Помирились. Мы же с тобой всегда миримся и теперь тоже помиримся с утра, что нам еще останется делать. Глупо же, когда ты начнешь виноватые глаза делать, говорить тебе, что нет, мол, первое слово дороже второго. Хотя так и надо было бы, в общем, сделать. А может, и нет, ведь в результате получилось все равно так, как ты думал. Кто поумнее, сказал бы, что, типа, о чем думаешь, то и получится. Или это не только в России так, а везде. Карма, елки-палки. Это, знаешь, просто такие сюжеты, которые почему-то появляются в твоей жизни и потом повторяются снова и снова, и ты ничего не можешь сделать, просто происходит из раза в раз одно и то же, одно и то же, с другими людьми, в других обстоятельствах, но то же самое. Помнишь, когда мы снимали сцену у магазина, день был херовый, солнце так и не вышло, нам потом еще переснимать пришлось. Ну вот, и ты начал спрашивать, что это я какая-то не такая, а я тебе сказала, что вспоминаю Питер и все дела. В общем, так и было, но меня тогда вот что вдруг поразило. Что получилось-то точно так же. Когда проживаешь такие моменты, не ловишь, что все это уже было, только потом понимаешь. Ту-то работу, которую я в Питере делала, тоже, в общем… Ну, там не было никаких денег, продюсеров-хуюсеров, но все равно подобная фигня была. Ну, короче, так получилось, будто я за камеру дала парню. В общем, это совсем не так было, но выглядело именно так. Хороший парень был. Ну, и есть. У него группа какая-то, зовет меня даже иногда на концерты. И тут то же самое. Ты думаешь, что — я заранее знала, что вот Петер достанет мне денег и поэтому все и произошло?
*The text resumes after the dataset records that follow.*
-- ==== Sys2Proof/Laws/Codec.lean ====
section
/-! SUPPORT. The laws of operand assembly: what `memRead` and `memWrite` read and write, what a valid
layout is good for, and what the record's generic field view says. -/

namespace Sys2Proof

/-! ### Reading and writing bytes -/

theorem memRead_lt (b : List Byte) (o n : Nat) : memRead b o n < 256 ^ n := by
  induction n generalizing o with
  | zero => simp [memRead]
  | succ n ih =>
    have h1 := ih (o + 1)
    have h2 := (b.getD o 0).isLt
    simp only [memRead, Nat.pow_succ]
    omega

theorem memRead_congr {b c : List Byte} {o n : Nat} (h : ∀ k, k < n → b.getD (o + k) 0 = c.getD (o + k) 0) :
    memRead b o n = memRead c o n := by
  induction n generalizing o with
  | zero => rfl
  | succ n ih =>
    simp only [memRead]
    rw [show b.getD o 0 = c.getD o 0 from h 0 (by omega), ih fun k hk => ?_]
    rw [show o + 1 + k = o + (k + 1) by omega]
    exact h (k + 1) (by omega)

/-- Assembling the bytes of a value gives the value. -/
theorem memRead_of_bytes {b : List Byte} {o n v : Nat}
    (h : ∀ k, k < n → b.getD (o + k) 0 = BitVec.ofNat 8 (v / 256 ^ k)) : memRead b o n = v % 256 ^ n := by
  induction n generalizing o v with
  | zero => simp [memRead, Nat.mod_one]
  | succ n ih =>
    have h0 := h 0 (by omega)
    have ih' := ih (o := o + 1) (v := v / 256) fun k hk => by
      rw [show o + 1 + k = o + (k + 1) by omega, h (k + 1) (by omega), Nat.pow_succ, Nat.mul_comm,
        Nat.div_div_eq_div_mul]
    simp only [Nat.add_zero, Nat.pow_zero, Nat.div_one] at h0
    rw [memRead, h0, ih', BitVec.toNat_ofNat, Nat.pow_succ' (n := n), Nat.mod_mul]

/-- Slicing an assembled value gives the bytes back. -/
theorem byte_of_memRead (b : List Byte) (o n k : Nat) (hk : k < n) :
    BitVec.ofNat 8 (memRead b o n / 256 ^ k) = b.getD (o + k) 0 := by
  induction n generalizing o k with
  | zero => omega
  | succ n ih =>
    simp only [memRead]
    cases k with
    | zero =>
      apply BitVec.eq_of_toNat_eq
      have := (b.getD o 0).isLt
      simp only [BitVec.toNat_ofNat, Nat.pow_zero, Nat.div_one, Nat.add_zero]
      omega
    | succ k =>
      rw [show o + (k + 1) = o + 1 + k by omega, ← ih (o + 1) k (by omega), Nat.pow_succ, Nat.mul_comm (256 ^ k) 256,
        ← Nat.div_div_eq_div_mul]
      have := (b.getD o 0).isLt
      congr 2
      omega

@[simp] theorem length_memWrite (b : List Byte) (o n v : Nat) : (memWrite b o n v).length = b.length := by
  induction n generalizing b o v with
  | zero => rfl
  | succ n ih => simp [memWrite, ih]

/-- A write leaves every byte outside its range alone. -/
theorem getD_memWrite_out (b : List Byte) (o n v a : Nat) (h : a < o ∨ o + n ≤ a) :
    (memWrite b o n v).getD a 0 = b.getD a 0 := by
  induction n generalizing b o v with
  | zero => rfl
  | succ n ih =>
    rw [memWrite, ih _ _ _ (by omega)]
    simp only [List.getD_eq_getElem?_getD]
    rw [List.getElem?_set_ne (by omega)]

/-- A write puts byte `k` of the value at offset `o+k`. -/
theorem getD_memWrite_in (b : List Byte) (o n v k : Nat) (hk : k < n) (hl : o + n ≤ b.length) :
    (memWrite b o n v).getD (o + k) 0 = BitVec.ofNat 8 (v / 256 ^ k) := by
  induction n generalizing b o v k with
  | zero => omega
  | succ n ih =>
    rw [memWrite]
    cases k with
    | zero =>
      rw [getD_memWrite_out _ _ _ _ _ (by omega)]
      simp [List.getD_eq_getElem?_getD, List.getElem?_set_self (show o < b.length by omega)]
    | succ k =>
      rw [show o + (k + 1) = o + 1 + k by omega, ih _ _ _ _ (by omega) (by simp; omega), Nat.pow_succ,
        Nat.mul_comm (256 ^ k) 256, Nat.div_div_eq_div_mul]

/-- Byte arrays of one length that hold the same bytes are equal. -/
theorem bytes_ext {b c : List Byte} (hl : b.length = c.length) (h : ∀ a, a < b.length → b.getD a 0 = c.getD a 0) :
    b = c := by
  apply List.ext_getElem hl
  intro i h1 h2
  simpa [List.getD_eq_getElem?_getD, h1, h2] using h i h1

@[simp] theorem length_slice (s : List Byte) (a n : Nat) : (slice s a n).length = min n (s.length - a) := by
  simp [slice]

theorem getD_slice (s : List Byte) (a n k : Nat) (hk : k < n) : (slice s a n).getD k 0 = s.getD (a + k) 0 := by
  simp [slice, List.getD_eq_getElem?_getD, hk]

/-! ### Layouts -/

theorem CoreField.mem_all (f : CoreField) : f ∈ CoreField.all := by cases f <;> decide

theorem CoreField.nodup_all : CoreField.all.Nodup := by decide

theorem CoreField.bytes_pos (f : CoreField) : 0 < f.bytes := by cases f <;> decide

theorem CoreField.two_pow_width (f : CoreField) : 2 ^ f.width = 256 ^ f.bytes := by
  rw [CoreField.width, Nat.pow_mul]

@[simp] theorem Layout.length_spots (l : Layout) : l.spots.length = coreLen := by
  simp [Layout.spots, CoreField.all, CoreField.bytes, coreLen]

theorem Layout.mem_spots (l : Layout) (f : CoreField) {k : Nat} (hk : k < f.bytes) : l.off f + k ∈ l.spots :=
  List.mem_flatMap.mpr ⟨f, f.mem_all, List.mem_map.mpr ⟨k, List.mem_range.mpr hk, rfl⟩⟩

theorem Layout.spots_perm {l : Layout} (h : l.valid = true) : (List.range coreLen).Perm l.spots := by
  have hc : ∀ k, k < coreLen → l.spots.count k = 1 := by
    simpa [Layout.valid] using h
  refine List.Subperm.perm_of_length_le ?_ (by simp)
  refine List.nodup_range.subperm fun k hk => ?_
  exact List.count_pos_iff.mp (by rw [hc k (List.mem_range.mp hk)]; exact Nat.one_pos)

/-- In a valid layout every byte of a field stands inside the core block. -/
theorem Layout.off_lt {l : Layout} (h : l.valid = true) (f : CoreField) {k : Nat} (hk : k < f.bytes) :
    l.off f + k < coreLen :=
  List.mem_range.mp ((Layout.spots_perm h).mem_iff.mpr (l.mem_spots f hk))

/-- In a valid layout a field ends inside the core block. -/
theorem Layout.end_le {l : Layout} (h : l.valid = true) (f : CoreField) : l.off f + f.bytes ≤ coreLen := by
  have := Layout.off_lt h f (k := f.bytes - 1) (by have := f.bytes_pos; omega)
  have := f.bytes_pos
  omega

/-- In a valid layout no offset belongs to two fields. -/
theorem Layout.off_ne {l : Layout} (h : l.valid = true) {f g : CoreField} (hfg : f ≠ g) {j k : Nat}
    (hj : j < f.bytes) (hk : k < g.bytes) : l.off f + j ≠ l.off g + k := by
  have hn : l.spots.Nodup := (Layout.spots_perm h).nodup_iff.mp List.nodup_range
  have hd := (List.nodup_flatMap.mp hn).2
  let R := fun f g : CoreField =>
    f ≠ g → List.Disjoint ((List.range f.bytes).map (l.off f + ·)) ((List.range g.bytes).map (l.off g + ·))
  have h1 : CoreField.all.Pairwise R := List.Pairwise.imp (S := R) (fun {_ _} h (_ : _ ≠ _) => h) hd
  have h2 : CoreField.all.Pairwise (flip R) :=
    List.Pairwise.imp (S := flip R) (fun {_ _} h (_ : _ ≠ _) => List.Disjoint.symm h) hd
  have := List.Pairwise.forall_of_forall_of_flip (fun x _ hx => absurd rfl hx) h1 h2 f.mem_all g.mem_all hfg
  intro he
  exact this (List.mem_map.mpr ⟨j, List.mem_range.mpr hj, rfl⟩) (List.mem_map.mpr ⟨k, List.mem_range.mpr hk, he.symm⟩)

/-- In a valid layout two fields' ranges lie apart. -/
theorem Layout.apart {l : Layout} (h : l.valid = true) {f g : CoreField} (hfg : f ≠ g) :
    l.off f + f.bytes ≤ l.off g ∨ l.off g + g.bytes ≤ l.off f := by
  by_contra hc
  rw [not_or, Nat.not_le, Nat.not_le] at hc
  rcases Nat.le_total (l.off f) (l.off g) with hle | hle
  · exact Layout.off_ne h hfg (j := l.off g - l.off f) (k := 0) (by omega) g.bytes_pos (by omega)
  · exact Layout.off_ne h hfg (j := 0) (k := l.off f - l.off g) f.bytes_pos (by omega) (by omega)

/-- In a valid layout every offset of the core block belongs to a field. -/
theorem Layout.cover {l : Layout} (h : l.valid = true) {a : Nat} (ha : a < coreLen) :
    ∃ f k, k < CoreField.bytes f ∧ l.off f + k = a := by
  have := (Layout.spots_perm h).mem_iff.mp (List.mem_range.mpr ha)
  obtain ⟨f, -, hk⟩ := List.mem_flatMap.mp this
  obtain ⟨k, hk, he⟩ := List.mem_map.mp hk
  exact ⟨f, k, List.mem_range.mp hk, he⟩

/-! ### The generic field view of a record -/

theorem CoreRecord.val_lt (r : CoreRecord) (f : CoreField) : r.val f < 2 ^ f.width := by
  cases f <;> exact BitVec.isLt _

theorem CoreRecord.val_ofVal (v : CoreField → Nat) (f : CoreField) :
    (CoreRecord.ofVal v).val f = v f % 2 ^ f.width := by
  cases f <;> rfl

theorem CoreRecord.ofVal_val (r : CoreRecord) : CoreRecord.ofVal r.val = r := by
  cases r
  simp [CoreRecord.ofVal, CoreRecord.val]

/-- Records whose fields have equal values are equal. -/
theorem CoreRecord.ext_val {r q : CoreRecord} (h : ∀ f, r.val f = q.val f) : r = q := by
  rw [← r.ofVal_val, ← q.ofVal_val, funext h]

theorem fieldGet_lt (l : Layout) (b : List Byte) (f : CoreField) : fieldGet l b f < 2 ^ f.width := by
  rw [f.two_pow_width]
  exact memRead_lt _ _ _

@[simp] theorem length_encCore (l : Layout) (r : CoreRecord) : (encCore l r).length = coreLen := by
  suffices ∀ (fs : List CoreField) (b : List Byte),
      (fs.foldl (fun b f => fieldPut l b f (r.val f)) b).length = b.length by
    rw [encCore, this, List.length_replicate]
  intro fs
  induction fs with
  | nil => intro b; rfl
  | cons f fs ih => intro b; rw [List.foldl_cons, ih, fieldPut, length_memWrite]

/-! ### Names and slots -/

@[simp] theorem length_padString (c : List Byte) (l : Nat) : (padString c l).length = l := by
  simp [padString]

theorem PartyRecord.wf_iff {r : PartyRecord} :
    r.wf = true ↔ r.nickname.length = nickLen ∧ r.otName.length = otNameLen := by
  simp [PartyRecord.wf]

@[simp] theorem wf_buildL1 (tpl : SpeciesTemplate) (name : List Byte) (id : Half) : (buildL1 tpl name id).wf = true :=
  PartyRecord.wf_iff.mpr ⟨length_padString _ _, length_padString _ _⟩

theorem length_encTrailer {r : PartyRecord} (h : r.wf = true) : (encTrailer r).length = trailerLen := by
  rw [encTrailer, List.length_append, (PartyRecord.wf_iff.mp h).1, (PartyRecord.wf_iff.mp h).2]
  rfl

theorem length_encSlot (l : Layout) {r : PartyRecord} (h : r.wf = true) : (encSlot l r).length = slotLen := by
  rw [encSlot, List.length_append, length_encCore, length_encTrailer h]
  rfl

end Sys2Proof
end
Блядь, получается, будто я тут оправдываюсь перед тобой. Да я не хочу оправдываться. Ну да, я отдаю себе отчет в том, что чувствую себя виноватой, но я не знаю, откуда это, я точно знаю, что никакой моей вины нет. Ну ладно, о’кей, пусть оправдываюсь. Я очень долго пыталась найти деньги на фильм, ты помнишь. Рассылала сценарий в десятки контор, везде получала от ворот поворот, ездила куда-то с кем-то встречаться, и все хвалили мои волосы. Это продолжалось целый год. Мне даже пришлось найти тут работу, и я снимала корпоративные ролики. Ты мне хоть раз сказал, что, типа, Регина, это, блин, не достойно твоего таланта?! Да я чуть с ума не сошла, я уже готова была сложить ручки на животике. Все мне говорят, что фильм, который я хочу снять, полное говно и на него никто ничего не даст, — целый год! — и что я должна была думать? Ну конечно, я должна была верить в себя, да, я верила. Только, знаешь, это трудно.
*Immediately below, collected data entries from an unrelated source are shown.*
-- ==== Sys2Proof/Tests/Witnesses.lean ====
section
/-! SUPPORT. Witnesses: for every obligation with hypotheses, concrete states and operands that meet all of
them together, at the boundary values of its clauses. -/

namespace Sys2Proof.Tests
open Sys2Proof.Machine

/-! ### States that meet the invariant -/

/-- A block in an attempt that has received nothing yet meets the invariant. -/
theorem inv_of {s : State} (hl : s.params.layout = layoutList) (hn : 1 ≤ s.params.nEntropy) (ho : s.out.wf = true)
    (hv : s.rcv = []) (hp : s.PositionOk) (hr : s.retry ≤ s.params.retryBudget) (he : s.err = .none)
    (hs : s.st ≠ .failed) : s.Inv where
  params := ⟨by rw [hl]; decide, hn⟩
  out := ho
  rcv := by rw [hv]; rfl
  position := hp
  retry := hr
  err := ⟨fun _ => hs, fun _ => he⟩
  untouched := fun _ _ => by rw [hv]; rfl

theorem wf_v2 : (Memory.ofBytes v2).wf = true := by decide

/-- A block of T0 with `OUT` = V2, in a busy phase at a position inside it. -/
theorem inv_at {st : Phase} {idx retry : Nat} (hp : (at_ st idx retry).PositionOk) (hr : retry ≤ 2)
    (hs : st ≠ .failed) : (at_ st idx retry).Inv :=
  inv_of rfl (show 1 ≤ t0.nEntropy by decide) wf_v2 rfl hp hr rfl hs

theorem inv_wired {s : State} (h : s.Inv) (hv : s.rcv = []) : (wired s).Inv where
  params := h.params
  out := h.out
  rcv := h.rcv
  position := ⟨h.position.entropy, h.position.metadata, h.position.record, h.position.bound⟩
  retry := h.retry
  err := h.err
  untouched := fun _ _ => by show s.rcv.read _ = _; rw [hv]; rfl

/-- The start of an attempt, with what the environment offers. -/
def begun (answers : List Answer) : State := { at_ .hsMode 0 0 with inputs := answers.map Input.answer }

theorem inv_begun (answers : List Answer) : (begun answers).Inv :=
  inv_of rfl (show 1 ≤ t0.nEntropy by decide) wf_v2 rfl ⟨nofun, nofun, nofun, Nat.zero_le _⟩ (Nat.zero_le _) rfl nofun

/-- The record with every core field at its maximum. -/
def fullRecord : PartyRecord := { v1 with core := CoreRecord.ofVal fun f => 2 ^ f.width - 1 }

/-- The record with every core field zero. -/
def zeroRecord : PartyRecord := { v1 with core := CoreRecord.ofVal fun _ => 0 }

/-! ### The codec -/

theorem witness_Le16Get : 0 + 1 < [(0x34 : Byte), 0x12].length ∧ 42 + 1 < counting.length := by decide
theorem witness_Le16Put : 0 + 1 < [(0 : Byte), 0].length ∧ 42 + 1 < counting.length := by decide
theorem witness_ExpGet : 0 + 2 < [(0x56 : Byte), 0x34, 0x12].length ∧ 41 + 2 < counting.length := by decide
theorem witness_ExpPut : 0 + 2 < [(0 : Byte), 0, 0].length ∧ 41 + 2 < counting.length := by decide

theorem witness_FieldAccessors :
    blank.params.layout.valid = true ∧ counting.length = 44 ∧ v2.length = 62 ∧
    255 < 2 ^ CoreField.width .level ∧ 65535 < 2 ^ CoreField.width .ivData ∧ 16777215 < 2 ^ CoreField.width .expPoints ∧
    1 < CoreField.bytes .ivData ∧ layoutList.off .ivData + CoreField.bytes .ivData ≤ 44 ∧
    0 < layoutList.off .currentHp ∧ CoreField.level ≠ .ivData := by decide

theorem witness_EncCore :
    blank.params.layout.valid = true ∧ v1.wf = true ∧
    zeroRecord.wf = true ∧ (∀ f, zeroRecord.core.val f = 0) ∧
    fullRecord.wf = true ∧ (∀ f, fullRecord.core.val f = 2 ^ f.width - 1) := by
  refine ⟨by decide, by decide, by decide, ?_, by decide, ?_⟩ <;> (intro f; cases f <;> rfl)

theorem witness_DecCore : richList.length = 44 ∧ (List.replicate 44 (0 : Byte)).length = 44 := by decide
theorem witness_CoreCodec :
    blank.params.layout.valid = true ∧ v1.wf = true ∧ richList.length = 44 ∧ v1.core = v1.core := by decide
theorem witness_PadString :
    (NameField.nickname, 11) ∈ [(NameField.nickname, 11), (.otName, 7)] ∧
    (NameField.otName, 7) ∈ [(NameField.nickname, 11), (.otName, 7)] ∧ 6 < min rp2040.length (7 - 1) + 1 := by decide
theorem witness_Content :
    (v2.drop 55).length = 7 ∧ (v2.take 11).length = 11 ∧
    (NameField.otName, 7) ∈ [(NameField.nickname, 11), (.otName, 7)] ∧ [(0x52 : Byte)].length ≤ 7 - 1 ∧
    (∀ x ∈ [(0x52 : Byte)], x ≠ 0x50) ∧ [(0x50 : Byte), 0x32].head? = some 0x50 := by decide
theorem witness_Trailer :
    v1.wf = true ∧ (v2.drop 44).length = 18 ∧ v1.nickname = (v2.drop 44).take 11 ∧ v1.otName = (v2.drop 44).drop 11 := by
  decide
theorem witness_Slot : blank.params.layout.valid = true ∧ v1.wf = true ∧ v2.length = 62 := by decide
theorem witness_MetadataStream : v2.length = 62 := by decide
theorem witness_FieldRows : [CoreField.speciesId.row counting, CoreField.ivData.row v2].all (·.wf) = true ∧ blank.params.layout = layoutList ∧ counting.length = 44 ∧ v2.length = 62 := by decide
theorem witness_NameFieldRows : (v2.drop 44).length = 18 ∧ v2.length = 62 := by decide
theorem witness_CodecTotal :
    [Instr.le16Get v2 60, .expPut v2 59 0, .fieldGet counting .ivData, .fieldPut v2 .level 255, .encCore v1,
     .decCore counting, .padString [] .otName, .setName v1 .otName rp2040, .content (v2.drop 55), .decSlot v2,
     .buildL1 magikarp rp2040 0, .metaOut v2, .fieldSpecialEv v2, .fieldOtName v2].all
      (fun i => i.isCodec && i.wf) = true := by decide
theorem witness_CodecRefuses :
    [Instr.le16Get v2 61, .expPut v2 60 0, .fieldGet (v2.drop 1) .ivData, .fieldPut v2 .level 256,
     .encCore { v1 with otName := rp2040 }, .decCore v2, .content rp2040, .decSlot counting, .metaOut counting,
     .fieldSpecialEv (v2.drop 1), .fieldOtName counting].all (fun i => i.isCodec && !i.wf) = true := by decide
А Петер… Я же тебе ни разу не рассказывала, как все было. Только в порядке ругани, а спокойно — ни разу. Хочешь послушать? Ну, как хочешь. В общем, тогда в Мюнхене… Я туда поехала, как на праздник. Обстановку сменить, тебя хоть несколько дней не видеть, шучу, шучу, ну и повидать, кого давно не видела. Обидно, конечно, было слушать, как они там все уже по-настоящему работают, но я не парилась особо. Петер там, в кнайпе, случайно оказался, он когда-то давно начинал у нашего мастера. Звезда, красивый дядька, близкий друг двух великих немцев, все дела. Ну да, на него там все смотрели, как на бога. Ну, я тоже, наверное. Хотя не поэтому. Он просто, я тебе говорила, формой головы на отца моего похож, меня это вставило. Ну, не в этом дело. Я знаю, для тебя принципиальный вопрос, когда он взял у меня сценарий почитать. Ну так вот, я тебе говорю: после. После, понимаешь? Конечно, я рассказала всем, что ищу, мол, денег на фильм, но не было такого, что он кинулся ко мне и сказал, давай сценарий и в койку. Он вообще со мной не разговаривал. Спросил, где я остановилась, нормальный светский вопрос, ну я и сказала, я ж не знала, что он на следующий день притащится с утра пораньше с цветами.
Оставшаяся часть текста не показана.